- **Problem description**
Copy exactly the lines of the data below that run from the line holding "FrameBuffer.wf State.reset.fb State.reset.cfg.n = true ∧ (7" through the line holding "exec (.fbSet 8", both ends included.
* * * * *
-- ==== Sys2Proof/Tests/Witnesses.lean ====
section
/-! SUPPORT. For every statement with hypotheses, a state and operands that meet all of them together; where a statement
has clauses over one input, one for each clause, at the boundary of its range. -/

namespace Sys2Proof.Tests

open Sys2Proof Sys2Proof.Machine

/-! ### States with the invariants -/

theorem reset_inv : State.reset.Inv := by constructor <;> decide

theorem halted_inv : (haltedState [offers 0, ticks]).Inv := by constructor <;> decide

theorem waiting_inv : (waiting 5 8 [offers 0, ticks]).Inv := by constructor <;> decide

theorem waiting_done_inv : (waiting 5 5 [offers 0]).Inv := by constructor <;> decide

theorem waiting_top_inv : (waiting 0xFFFFFFFF 0xFFFFFFFF [ticks]).Inv := by constructor <;> decide

/-- The next step of a concrete state. -/
theorem steps (s : State) (h : (after s fun _ => ()) = some ()) : ∃ t, step s = .next t := next_of_after h

/-- A one-step run. -/
theorem stepsTo_one {s : State} (h : (after s fun _ => ()) = some ()) : ∃ t, StepsTo 1 s t := by
  obtain ⟨t, ht⟩ := next_of_after h
  exact ⟨t, t, ht, rfl⟩

/-- An offered word is accepted from reset. -/
theorem offering_accepts {cfg : Config} (h : cfg.legal = true) (w : CmdWord) : (offering cfg w).Accepts w :=
  ⟨h, rfl, rfl, rfl, rfl, rfl⟩

theorem offering_inv {cfg : Config} (h : cfg.legal = true) (w : CmdWord) : (offering cfg w).Inv := by
  constructor <;> simp [offering, State.resetWith, SignalRegs.reset, FrameBuffer.wf, FrameBuffer.wfFrom, h]

/-! ### Encoding -/

theorem witness_DecodeOfEncode : Instr.wf 4 (.delay 15) = true ∧ Instr.wf 32 (.fbSet 0xFFFF 0xFFFFFFFF) = true := by
  decide

theorem witness_DecodedWord : decode 32 0x2000FFFF00000000 = .ok (.fbGet 0xFFFF) := by decide

theorem witness_AssembledLine : AsmLine.word 32 (.fbGet 65535) = some 0x2000FFFF00000000 := by decide

/-! ### A step runs the decoded command -/

theorem witness_StepRuns :
    (offering (strip 8) 0x4000000000000003).Accepts 0x4000000000000003 ∧
      decode (strip 8).uptimeW 0x4000000000000003 = .ok (.delay 3) ∧
      ∃ c, exec (.delay 3) (offering (strip 8) 0x4000000000000003) = .next c :=
  ⟨offering_accepts (by decide) _, by decide, _, rfl⟩

/-- A block without LEDs, which no build may be: TX stops there. -/
theorem witness_StepRuns_fault :
    exec .tx (State.resetWith { Config.default with n := 0 } [] 0) = .fault .frameReadOutOfRange := rfl

/-- An illegal opcode, a reserved bit, and the first index past N of both commands. -/
theorem witness_FaultingWord :
    (offering (strip 8) 0x7000000000000000).Accepts 0x7000000000000000 ∧
      decode (strip 8).uptimeW 0x7000000000000000 = .error .illegalOpcode ∧
      decode (strip 8).uptimeW 0x0000000000000001 = .error .reservedBits ∧
      decode (strip 8).uptimeW 0x1000000800000000 = .ok (.fbSet 8 0) ∧
      decode (strip 8).uptimeW 0x2000000800000000 = .ok (.fbGet 8) ∧ (strip 8).n ≤ (8 : Index).toNat :=
  ⟨offering_accepts (by decide) _, by decide, by decide, by decide, by decide, by decide⟩

/-- The last legal opcode and the first illegal one, a reserved bit, the first index past N and the last below it. -/
theorem witness_FirstFailingCheck :
    ∀ w ∈ [0x7000000000000000, 0x6000000000000000, 0x6000000000000001, 0x1000000800000000, 0x1000000700000000],
      (offering (strip 8) w).Inv ∧ (offering (strip 8) w).Accepts w :=
  fun w _ => ⟨offering_inv (by decide) w, offering_accepts (by decide) w⟩

/-! ### The commands -/

theorem witness_Rejected :
    opField 0x0000000000000001 = 0 ∧ BitVec.extractLsb' 0 60 (0x0000000000000001 : CmdWord) ≠ 0 ∧
    opField 0x1001000000000000 = 1 ∧ rsvField 0x1001000000000000 ≠ 0 ∧
    opField 0x2000000000000001 = 2 ∧ dataField 0x2000000000000001 ≠ 0 ∧
    opField 0x2800000000000000 = 2 ∧ rsvField 0x2800000000000000 ≠ 0 ∧
    opField 0x3000000000000001 = 3 ∧ BitVec.extractLsb' 0 60 (0x3000000000000001 : CmdWord) ≠ 0 ∧
    opField 0x4000000100000000 = 4 ∧ idxField 0x4000000100000000 ≠ 0 ∧
    opField 0x4001000000000000 = 4 ∧ rsvField 0x4001000000000000 ≠ 0 ∧
    opField 0x4000000000000010 = 4 ∧ 2 ^ 4 ≤ (dataField 0x4000000000000010).toNat ∧
    opField 0x5000000000000001 = 5 ∧ BitVec.extractLsb' 0 60 (0x5000000000000001 : CmdWord) ≠ 0 ∧
    opField 0x6800000000000000 = 6 ∧ BitVec.extractLsb' 0 60 (0x6800000000000000 : CmdWord) ≠ 0 := by decide

theorem witness_FbSetStores :
    FrameBuffer.wf State.reset.fb State.reset.cfg.n = true ∧ (7 : Index).toNat < State.reset.cfg.n := by decide

theorem witness_FailedFbSet : State.reset.cfg.n ≤ (8 : Index).toNat := by decide

theorem witness_FbGet : (7 : Index).toNat < State.reset.cfg.n ∧ State.reset.cfg.n ≤ (8 : Index).toNat := by decide

theorem witness_Tx : 0 < State.reset.cfg.n := by decide

theorem witness_Delay :
    State.reset.cfg.uptimeW ≤ 32 ∧
      (∃ s : State, s.Inv ∧ s.Accepts 0x4000000000000003 ∧
        decode s.cfg.uptimeW 0x4000000000000003 = .ok (.delay 3) ∧ s.input.tick = true ∧
        s.uptime.toNat = 2 ^ s.cfg.uptimeW - 1) :=
  ⟨by decide, { offeringWithTick (timer 4) 0x4000000000000003 with uptime := 15 },
    by constructor <;> decide, ⟨by decide, rfl, rfl, rfl, rfl, rfl⟩, by decide, rfl, by decide⟩

theorem witness_RdUptime :
    ∃ s : State, s.Accepts 0x5000000000000000 ∧ decode s.cfg.uptimeW 0x5000000000000000 = .ok .rdUptime ∧
      s.input.tick = true ∧ s.uptime.toNat + 1 < 2 ^ s.cfg.uptimeW :=
  ⟨offeringWithTick (timer 4) 0x5000000000000000, ⟨by decide, rfl, rfl, rfl, rfl, rfl⟩, by decide, rfl, by decide⟩

theorem witness_RdStatus :
    State.reset.cfg.legal = true ∧ State.reset.Inv ∧ State.reset.ctl = .ready ∧
      ∃ t, exec .rdStatus State.reset = .next t :=
  ⟨by decide, reset_inv, rfl, _, rfl⟩

/-! ### Frames -/

theorem witness_Reading :
    (7 : Index).toNat < State.reset.cfg.n ∧ (∃ t, exec .nop State.reset = .next t) ∧
      (∃ t, exec .rdUptime State.reset = .next t) ∧ (∃ t, exec .rdStatus State.reset = .next t) ∧
      ∃ t, exec (.fbGet 7) State.reset = .next t :=
  ⟨by decide, ⟨_, rfl⟩, ⟨_, rfl⟩, ⟨_, rfl⟩, ⟨_, rfl⟩⟩

theorem witness_FbSetFrame :
    (7 : Index).toNat < State.reset.cfg.n ∧ ∃ t, exec (.fbSet 7 0xFF) State.reset = .next t :=
  ⟨by decide, _, rfl⟩

theorem witness_IndexFault :
    State.reset.cfg.n ≤ (8 : Index).toNat ∧ (∃ t, exec (.fbGet 8) State.reset = .next t) ∧
      ∃ t, exec (.fbSet 8 0xFF) State.reset = .next t :=
  ⟨by decide, ⟨_, rfl⟩, ⟨_, rfl⟩⟩

theorem witness_Waiting :
    (∃ t, exec .tx State.reset = .next t) ∧ ∃ t, exec (.delay 0xFFFFFFFF) State.reset = .next t :=
  ⟨⟨_, rfl⟩, ⟨_, rfl⟩⟩

/-! ### The FrameBuffer -/

/-- FB_SET of the last LED, one quiet cycle, FB_GET of it. -/
theorem witness_SetThenGet :
    ∃ (s u v : State) (w w' : CmdWord) (idx : Index) (color : Color) (k : Nat),
      s.Inv ∧ s.Accepts w ∧ decode s.cfg.uptimeW w = .ok (.fbSet idx color) ∧ idx.toNat < s.cfg.n ∧
      step s = .next u ∧ StepsTo k u v ∧ u.NoResetFor k ∧
      (∀ j x, j < k → StepsTo j u x → ¬ (x.ctl = .ready ∧ x.input.cmdValid = true ∧
        ∃ color', decode x.cfg.uptimeW x.input.cmdWord = .ok (.fbSet idx color'))) ∧
      v.Accepts w' ∧ decode v.cfg.uptimeW w' = .ok (.fbGet idx) := by
  refine ⟨State.resetWith (strip 8) [offers 0x10000007FFFFFFFF, Input.quiet, offers 0x2000000700000000] 0,
    { State.resetWith (strip 8) [Input.quiet, offers 0x2000000700000000] 1 with
      fb := [(7, 0xFFFFFFFF)], rsp := ⟨true, 0, 0⟩ },
    { State.resetWith (strip 8) [offers 0x2000000700000000] 2 with fb := [(7, 0xFFFFFFFF)] },
    0x10000007FFFFFFFF, 0x2000000700000000, 7, 0xFFFFFFFF, 1, by constructor <;> decide,
    ⟨by decide, rfl, rfl, rfl, rfl, rfl⟩, by decide, by decide, rfl, ⟨_, rfl, rfl⟩, ?_, ?_,
    ⟨by decide, rfl, rfl, rfl, rfl, rfl⟩, by decide⟩
  · intro j hj
    obtain rfl : j = 0 := by omega
    rfl
  · rintro j x hj hx ⟨-, hv, -⟩
    obtain rfl : j = 0 := by omega
    obtain rfl : x = _ := hx
    exact absurd hv (by decide)

theorem witness_FbSetTwice :
    FrameBuffer.wf State.reset.fb State.reset.cfg.n = true ∧ ∃ t, exec (.fbSet 7 0xFF) State.reset = .next t :=
  ⟨by decide, _, rfl⟩

theorem witness_Canonical :
    FrameBuffer.wf [(0, 1), (7, 2)] 8 = true ∧ FrameBuffer.wf [(0, 1), (7, 0)] 8 = false ∧
      FrameBuffer.wf [(7, 2), (0, 1)] 8 = false ∧ FrameBuffer.wf [(8, 1)] 8 = false := by decide

theorem witness_FbClear : State.Inv { State.reset with fb := [(0, 1), (7, 0xFFFFFFFF)] } := by constructor <;> decide

/-- The last LED set to a Color it did not hold. -/
theorem witness_OnlyFbSetWrites :
    ∃ s t : State, s.Inv ∧ s.input.rst = false ∧ step s = .next t ∧ t.fb ≠ s.fb :=
  ⟨offering (strip 8) 0x10000007FFFFFFFF,
    { State.resetWith (strip 8) [Input.quiet, Input.quiet, Input.quiet] 1 with
      fb := [(7, 0xFFFFFFFF)], rsp := ⟨true, 0, 0⟩ },
    by constructor <;> decide, rfl, rfl, by decide⟩

/-! ### Reset and the invariants -/

theorem witness_ResetState : Config.default.legal = true ∧ (strip 1).legal = true ∧ (strip 65535).legal = true := by
  decide

theorem witness_ResetStep :
    ∃ s s' t : State, s.cfg.legal = true ∧ s.input.rst = true ∧ s'.input.rst = true ∧ s.cfg = s'.cfg ∧
      s.inputs.tail = s'.inputs.tail ∧ s.cycle = s'.cycle ∧ s ≠ s' ∧ step s = .next t :=
  ⟨haltedState [{ offers 0 with rst := true }], waiting 5 8 [{ ticks with rst := true }],
    State.resetWith Config.default [] 1, by decide, rfl, rfl, rfl, rfl, rfl, by decide, rfl⟩

/-- A frame's last low cycle, a waiting delay and a halted block, each with a next state. -/
theorem witness_EveryStep :
    (∃ t, step (waiting 5 8 [offers 0, ticks]) = .next t) ∧
      (∃ t, step (haltedState [offers 0, ticks]) = .next t) ∧
      (sending (strip 8) .low 7 3 0 0 [ticks]).Inv ∧ ∃ t, step (sending (strip 8) .low 7 3 0 0 [ticks]) = .next t :=
  ⟨steps _ (by decide), steps _ (by decide), by constructor <;> decide, steps _ (by decide)⟩

theorem witness_Reachable : (strip 1).legal = true ∧ StepsTo 0 (State.resetWith (strip 1) [] 0) (State.resetWith (strip 1) [] 0) :=
  ⟨by decide, rfl⟩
* * * * *
- **Finished exercise**
    FrameBuffer.wf State.reset.fb State.reset.cfg.n = true ∧ (7 : Index).toNat < State.reset.cfg.n := by decide

theorem witness_FailedFbSet : State.reset.cfg.n ≤ (8 : Index).toNat := by decide

theorem witness_FbGet : (7 : Index).toNat < State.reset.cfg.n ∧ State.reset.cfg.n ≤ (8 : Index).toNat := by decide

theorem witness_Tx : 0 < State.reset.cfg.n := by decide

theorem witness_Delay :
    State.reset.cfg.uptimeW ≤ 32 ∧
      (∃ s : State, s.Inv ∧ s.Accepts 0x4000000000000003 ∧
        decode s.cfg.uptimeW 0x4000000000000003 = .ok (.delay 3) ∧ s.input.tick = true ∧
        s.uptime.toNat = 2 ^ s.cfg.uptimeW - 1) :=
  ⟨by decide, { offeringWithTick (timer 4) 0x4000000000000003 with uptime := 15 },
    by constructor <;> decide, ⟨by decide, rfl, rfl, rfl, rfl, rfl⟩, by decide, rfl, by decide⟩

theorem witness_RdUptime :
    ∃ s : State, s.Accepts 0x5000000000000000 ∧ decode s.cfg.uptimeW 0x5000000000000000 = .ok .rdUptime ∧
      s.input.tick = true ∧ s.uptime.toNat + 1 < 2 ^ s.cfg.uptimeW :=
  ⟨offeringWithTick (timer 4) 0x5000000000000000, ⟨by decide, rfl, rfl, rfl, rfl, rfl⟩, by decide, rfl, by decide⟩

theorem witness_RdStatus :
    State.reset.cfg.legal = true ∧ State.reset.Inv ∧ State.reset.ctl = .ready ∧
      ∃ t, exec .rdStatus State.reset = .next t :=
  ⟨by decide, reset_inv, rfl, _, rfl⟩

/-! ### Frames -/

theorem witness_Reading :
    (7 : Index).toNat < State.reset.cfg.n ∧ (∃ t, exec .nop State.reset = .next t) ∧
      (∃ t, exec .rdUptime State.reset = .next t) ∧ (∃ t, exec .rdStatus State.reset = .next t) ∧
      ∃ t, exec (.fbGet 7) State.reset = .next t :=
  ⟨by decide, ⟨_, rfl⟩, ⟨_, rfl⟩, ⟨_, rfl⟩, ⟨_, rfl⟩⟩

theorem witness_FbSetFrame :
    (7 : Index).toNat < State.reset.cfg.n ∧ ∃ t, exec (.fbSet 7 0xFF) State.reset = .next t :=
  ⟨by decide, _, rfl⟩

theorem witness_IndexFault :
    State.reset.cfg.n ≤ (8 : Index).toNat ∧ (∃ t, exec (.fbGet 8) State.reset = .next t) ∧
      ∃ t, exec (.fbSet 8 0xFF) State.reset = .next t :=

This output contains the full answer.